Information given START
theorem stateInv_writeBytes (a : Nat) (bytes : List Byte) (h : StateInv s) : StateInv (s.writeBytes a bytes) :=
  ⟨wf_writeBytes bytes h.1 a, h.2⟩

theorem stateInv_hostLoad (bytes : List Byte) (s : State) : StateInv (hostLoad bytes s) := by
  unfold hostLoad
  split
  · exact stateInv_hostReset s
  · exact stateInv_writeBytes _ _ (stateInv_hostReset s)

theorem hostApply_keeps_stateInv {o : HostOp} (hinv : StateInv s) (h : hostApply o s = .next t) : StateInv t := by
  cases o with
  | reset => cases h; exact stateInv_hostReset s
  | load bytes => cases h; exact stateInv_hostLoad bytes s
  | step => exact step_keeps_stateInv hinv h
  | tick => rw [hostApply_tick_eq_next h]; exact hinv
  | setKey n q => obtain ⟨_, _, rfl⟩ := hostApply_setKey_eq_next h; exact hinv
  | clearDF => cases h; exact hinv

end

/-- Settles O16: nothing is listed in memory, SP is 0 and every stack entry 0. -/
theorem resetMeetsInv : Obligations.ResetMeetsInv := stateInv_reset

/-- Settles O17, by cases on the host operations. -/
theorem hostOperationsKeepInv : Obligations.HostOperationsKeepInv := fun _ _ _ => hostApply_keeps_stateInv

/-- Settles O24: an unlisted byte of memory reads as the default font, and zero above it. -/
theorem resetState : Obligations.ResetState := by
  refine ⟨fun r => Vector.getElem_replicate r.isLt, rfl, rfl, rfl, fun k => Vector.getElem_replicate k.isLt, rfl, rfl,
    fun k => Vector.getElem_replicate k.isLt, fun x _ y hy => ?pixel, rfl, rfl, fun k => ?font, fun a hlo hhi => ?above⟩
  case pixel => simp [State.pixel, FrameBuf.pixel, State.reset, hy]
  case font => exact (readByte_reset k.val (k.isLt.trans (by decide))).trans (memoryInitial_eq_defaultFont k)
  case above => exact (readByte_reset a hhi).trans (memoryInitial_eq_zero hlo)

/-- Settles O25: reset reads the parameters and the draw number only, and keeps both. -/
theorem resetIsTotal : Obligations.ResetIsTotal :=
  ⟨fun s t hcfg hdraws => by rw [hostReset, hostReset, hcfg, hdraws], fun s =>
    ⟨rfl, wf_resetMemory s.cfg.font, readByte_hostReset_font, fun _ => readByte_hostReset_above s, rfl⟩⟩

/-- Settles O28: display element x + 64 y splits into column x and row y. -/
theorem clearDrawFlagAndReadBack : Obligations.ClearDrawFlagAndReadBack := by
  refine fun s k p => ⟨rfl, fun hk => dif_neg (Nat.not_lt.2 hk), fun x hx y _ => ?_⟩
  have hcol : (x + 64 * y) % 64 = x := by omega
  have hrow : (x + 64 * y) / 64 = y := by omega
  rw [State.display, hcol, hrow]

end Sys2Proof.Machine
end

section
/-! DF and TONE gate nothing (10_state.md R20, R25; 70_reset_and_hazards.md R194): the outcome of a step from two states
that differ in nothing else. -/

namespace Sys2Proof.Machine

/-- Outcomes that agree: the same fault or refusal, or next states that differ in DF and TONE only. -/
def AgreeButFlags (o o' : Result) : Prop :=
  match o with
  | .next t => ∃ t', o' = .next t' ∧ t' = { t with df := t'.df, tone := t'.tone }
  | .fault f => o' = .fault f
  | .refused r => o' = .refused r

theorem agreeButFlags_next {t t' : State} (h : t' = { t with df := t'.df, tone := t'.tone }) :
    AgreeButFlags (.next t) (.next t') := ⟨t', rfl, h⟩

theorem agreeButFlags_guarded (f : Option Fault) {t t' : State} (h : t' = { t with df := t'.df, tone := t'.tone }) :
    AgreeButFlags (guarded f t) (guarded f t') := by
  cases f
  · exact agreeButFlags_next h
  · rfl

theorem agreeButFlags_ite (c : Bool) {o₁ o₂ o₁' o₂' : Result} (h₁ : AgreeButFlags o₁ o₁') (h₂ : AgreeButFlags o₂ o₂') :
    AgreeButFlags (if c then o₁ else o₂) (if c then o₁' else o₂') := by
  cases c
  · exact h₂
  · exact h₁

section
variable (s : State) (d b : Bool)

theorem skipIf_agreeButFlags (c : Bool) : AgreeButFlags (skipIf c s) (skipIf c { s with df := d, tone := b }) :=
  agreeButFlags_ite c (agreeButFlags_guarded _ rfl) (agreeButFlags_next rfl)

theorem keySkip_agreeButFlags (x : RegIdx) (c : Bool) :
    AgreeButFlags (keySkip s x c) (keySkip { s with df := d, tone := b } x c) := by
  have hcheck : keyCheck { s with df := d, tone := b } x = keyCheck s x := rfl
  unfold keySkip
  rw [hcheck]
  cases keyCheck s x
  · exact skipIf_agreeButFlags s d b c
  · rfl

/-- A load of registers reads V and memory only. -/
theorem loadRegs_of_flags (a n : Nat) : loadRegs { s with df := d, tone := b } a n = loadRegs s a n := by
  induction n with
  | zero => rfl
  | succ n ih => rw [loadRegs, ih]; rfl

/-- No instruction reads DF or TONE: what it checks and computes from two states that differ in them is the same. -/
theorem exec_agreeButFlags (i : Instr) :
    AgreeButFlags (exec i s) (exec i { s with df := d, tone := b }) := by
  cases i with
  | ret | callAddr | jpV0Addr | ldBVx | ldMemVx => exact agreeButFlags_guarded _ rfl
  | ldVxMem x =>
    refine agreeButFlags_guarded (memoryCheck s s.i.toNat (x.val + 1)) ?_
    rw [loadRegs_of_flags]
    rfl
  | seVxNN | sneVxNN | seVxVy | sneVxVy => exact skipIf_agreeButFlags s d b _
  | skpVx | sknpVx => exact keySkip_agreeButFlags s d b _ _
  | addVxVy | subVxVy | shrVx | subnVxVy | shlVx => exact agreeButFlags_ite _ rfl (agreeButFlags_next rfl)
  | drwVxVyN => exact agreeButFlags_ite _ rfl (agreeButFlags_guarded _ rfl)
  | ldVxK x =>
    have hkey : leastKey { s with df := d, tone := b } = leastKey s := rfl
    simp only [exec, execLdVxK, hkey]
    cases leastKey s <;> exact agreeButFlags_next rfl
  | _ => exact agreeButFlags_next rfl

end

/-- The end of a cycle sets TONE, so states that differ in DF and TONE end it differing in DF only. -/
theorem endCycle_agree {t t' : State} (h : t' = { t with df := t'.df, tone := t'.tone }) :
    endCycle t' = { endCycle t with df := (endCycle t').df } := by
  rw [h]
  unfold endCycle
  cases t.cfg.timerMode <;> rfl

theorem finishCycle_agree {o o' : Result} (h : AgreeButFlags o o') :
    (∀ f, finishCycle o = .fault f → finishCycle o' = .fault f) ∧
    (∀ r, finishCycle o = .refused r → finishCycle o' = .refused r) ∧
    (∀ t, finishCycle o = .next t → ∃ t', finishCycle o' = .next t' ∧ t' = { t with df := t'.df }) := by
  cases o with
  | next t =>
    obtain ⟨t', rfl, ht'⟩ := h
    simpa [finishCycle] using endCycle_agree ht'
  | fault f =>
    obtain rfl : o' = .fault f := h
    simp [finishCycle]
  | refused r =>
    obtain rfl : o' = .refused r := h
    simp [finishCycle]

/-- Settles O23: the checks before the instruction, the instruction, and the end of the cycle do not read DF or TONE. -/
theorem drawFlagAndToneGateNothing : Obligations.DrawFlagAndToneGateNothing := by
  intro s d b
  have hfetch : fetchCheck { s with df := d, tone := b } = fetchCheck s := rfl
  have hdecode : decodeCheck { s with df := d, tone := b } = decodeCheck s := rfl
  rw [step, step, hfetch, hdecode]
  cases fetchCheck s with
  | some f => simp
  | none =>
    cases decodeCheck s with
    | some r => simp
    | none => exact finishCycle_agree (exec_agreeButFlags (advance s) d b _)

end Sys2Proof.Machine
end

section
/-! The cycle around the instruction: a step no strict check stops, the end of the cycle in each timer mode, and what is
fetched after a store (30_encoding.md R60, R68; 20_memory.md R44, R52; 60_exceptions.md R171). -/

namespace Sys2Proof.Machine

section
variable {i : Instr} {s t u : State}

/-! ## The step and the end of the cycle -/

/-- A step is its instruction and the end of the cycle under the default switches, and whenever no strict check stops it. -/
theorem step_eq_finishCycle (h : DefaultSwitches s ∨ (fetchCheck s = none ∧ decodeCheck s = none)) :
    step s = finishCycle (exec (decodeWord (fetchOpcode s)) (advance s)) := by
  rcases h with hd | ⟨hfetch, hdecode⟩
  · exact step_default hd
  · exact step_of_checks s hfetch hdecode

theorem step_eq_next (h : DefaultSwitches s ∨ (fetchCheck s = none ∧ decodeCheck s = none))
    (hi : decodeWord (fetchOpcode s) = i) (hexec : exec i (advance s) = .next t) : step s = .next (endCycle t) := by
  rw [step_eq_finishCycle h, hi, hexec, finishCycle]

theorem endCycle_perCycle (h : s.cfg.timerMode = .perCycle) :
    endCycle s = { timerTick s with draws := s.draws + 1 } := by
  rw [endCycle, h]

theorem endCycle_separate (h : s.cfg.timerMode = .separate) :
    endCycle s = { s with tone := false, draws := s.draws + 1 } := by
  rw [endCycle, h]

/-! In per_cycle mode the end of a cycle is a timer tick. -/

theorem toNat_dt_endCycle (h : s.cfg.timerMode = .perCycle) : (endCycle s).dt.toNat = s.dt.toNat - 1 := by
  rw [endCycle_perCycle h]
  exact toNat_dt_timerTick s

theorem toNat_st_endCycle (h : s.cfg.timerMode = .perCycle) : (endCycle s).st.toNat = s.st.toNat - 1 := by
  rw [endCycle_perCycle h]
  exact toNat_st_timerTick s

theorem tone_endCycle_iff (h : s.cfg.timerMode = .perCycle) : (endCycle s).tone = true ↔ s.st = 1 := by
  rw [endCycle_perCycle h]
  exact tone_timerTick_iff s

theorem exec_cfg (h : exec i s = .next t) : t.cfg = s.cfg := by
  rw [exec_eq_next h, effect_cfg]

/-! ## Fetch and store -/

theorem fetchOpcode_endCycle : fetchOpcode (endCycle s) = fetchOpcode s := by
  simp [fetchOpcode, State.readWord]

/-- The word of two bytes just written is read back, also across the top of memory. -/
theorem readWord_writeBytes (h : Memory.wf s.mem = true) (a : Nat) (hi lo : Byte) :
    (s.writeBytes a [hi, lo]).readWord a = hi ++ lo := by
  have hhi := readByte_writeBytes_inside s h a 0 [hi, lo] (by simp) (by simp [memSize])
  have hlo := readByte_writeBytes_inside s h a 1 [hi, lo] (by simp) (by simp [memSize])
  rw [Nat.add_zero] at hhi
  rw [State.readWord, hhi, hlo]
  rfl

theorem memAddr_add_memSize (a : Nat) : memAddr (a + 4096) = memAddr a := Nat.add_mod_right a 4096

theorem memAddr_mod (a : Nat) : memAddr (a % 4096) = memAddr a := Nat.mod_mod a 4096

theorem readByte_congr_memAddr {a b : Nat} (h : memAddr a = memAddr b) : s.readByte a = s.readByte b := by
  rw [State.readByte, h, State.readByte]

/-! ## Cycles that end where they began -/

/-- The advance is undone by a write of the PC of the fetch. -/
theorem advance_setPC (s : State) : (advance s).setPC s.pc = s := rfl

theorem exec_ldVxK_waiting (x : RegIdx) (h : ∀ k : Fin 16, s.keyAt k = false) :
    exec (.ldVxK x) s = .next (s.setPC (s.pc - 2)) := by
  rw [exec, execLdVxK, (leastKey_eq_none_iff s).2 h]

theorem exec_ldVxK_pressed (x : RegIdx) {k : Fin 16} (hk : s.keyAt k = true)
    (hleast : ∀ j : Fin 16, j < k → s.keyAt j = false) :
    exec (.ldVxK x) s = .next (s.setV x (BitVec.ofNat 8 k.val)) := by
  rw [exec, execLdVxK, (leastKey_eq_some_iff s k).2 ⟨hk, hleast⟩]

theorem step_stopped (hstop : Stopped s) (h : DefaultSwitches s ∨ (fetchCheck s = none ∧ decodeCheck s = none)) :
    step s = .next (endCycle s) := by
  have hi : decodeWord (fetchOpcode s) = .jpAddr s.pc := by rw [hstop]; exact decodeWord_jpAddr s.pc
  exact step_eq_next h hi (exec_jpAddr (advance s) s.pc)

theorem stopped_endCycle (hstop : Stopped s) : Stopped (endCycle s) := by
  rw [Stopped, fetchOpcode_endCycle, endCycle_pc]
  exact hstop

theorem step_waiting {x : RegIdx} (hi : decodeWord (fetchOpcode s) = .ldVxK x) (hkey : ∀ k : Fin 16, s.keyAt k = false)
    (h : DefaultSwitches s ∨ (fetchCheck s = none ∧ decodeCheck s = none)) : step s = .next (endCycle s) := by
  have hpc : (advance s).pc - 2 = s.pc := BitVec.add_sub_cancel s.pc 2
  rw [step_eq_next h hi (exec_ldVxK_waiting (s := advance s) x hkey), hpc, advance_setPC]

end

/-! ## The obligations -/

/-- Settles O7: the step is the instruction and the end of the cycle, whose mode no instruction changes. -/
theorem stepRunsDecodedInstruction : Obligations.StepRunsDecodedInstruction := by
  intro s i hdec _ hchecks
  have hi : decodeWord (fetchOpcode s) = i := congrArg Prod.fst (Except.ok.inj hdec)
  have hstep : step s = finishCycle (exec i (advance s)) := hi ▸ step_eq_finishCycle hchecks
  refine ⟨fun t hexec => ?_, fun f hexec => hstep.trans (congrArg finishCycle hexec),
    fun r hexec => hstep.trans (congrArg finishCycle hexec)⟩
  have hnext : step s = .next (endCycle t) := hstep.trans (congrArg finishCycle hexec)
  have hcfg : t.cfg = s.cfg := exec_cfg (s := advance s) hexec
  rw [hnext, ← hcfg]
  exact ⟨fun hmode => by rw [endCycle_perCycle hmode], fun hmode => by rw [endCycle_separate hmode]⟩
Information given END
All that is wanted is a faithful reproduction of the line above with "s with tone", the line with "exact toNat_dt_timerTick s", and every line in between.

**Task response:**
    endCycle s = { s with tone := false, draws := s.draws + 1 } := by
  rw [endCycle, h]

/-! In per_cycle mode the end of a cycle is a timer tick. -/

theorem toNat_dt_endCycle (h : s.cfg.timerMode = .perCycle) : (endCycle s).dt.toNat = s.dt.toNat - 1 := by
  rw [endCycle_perCycle h]
  exact toNat_dt_timerTick s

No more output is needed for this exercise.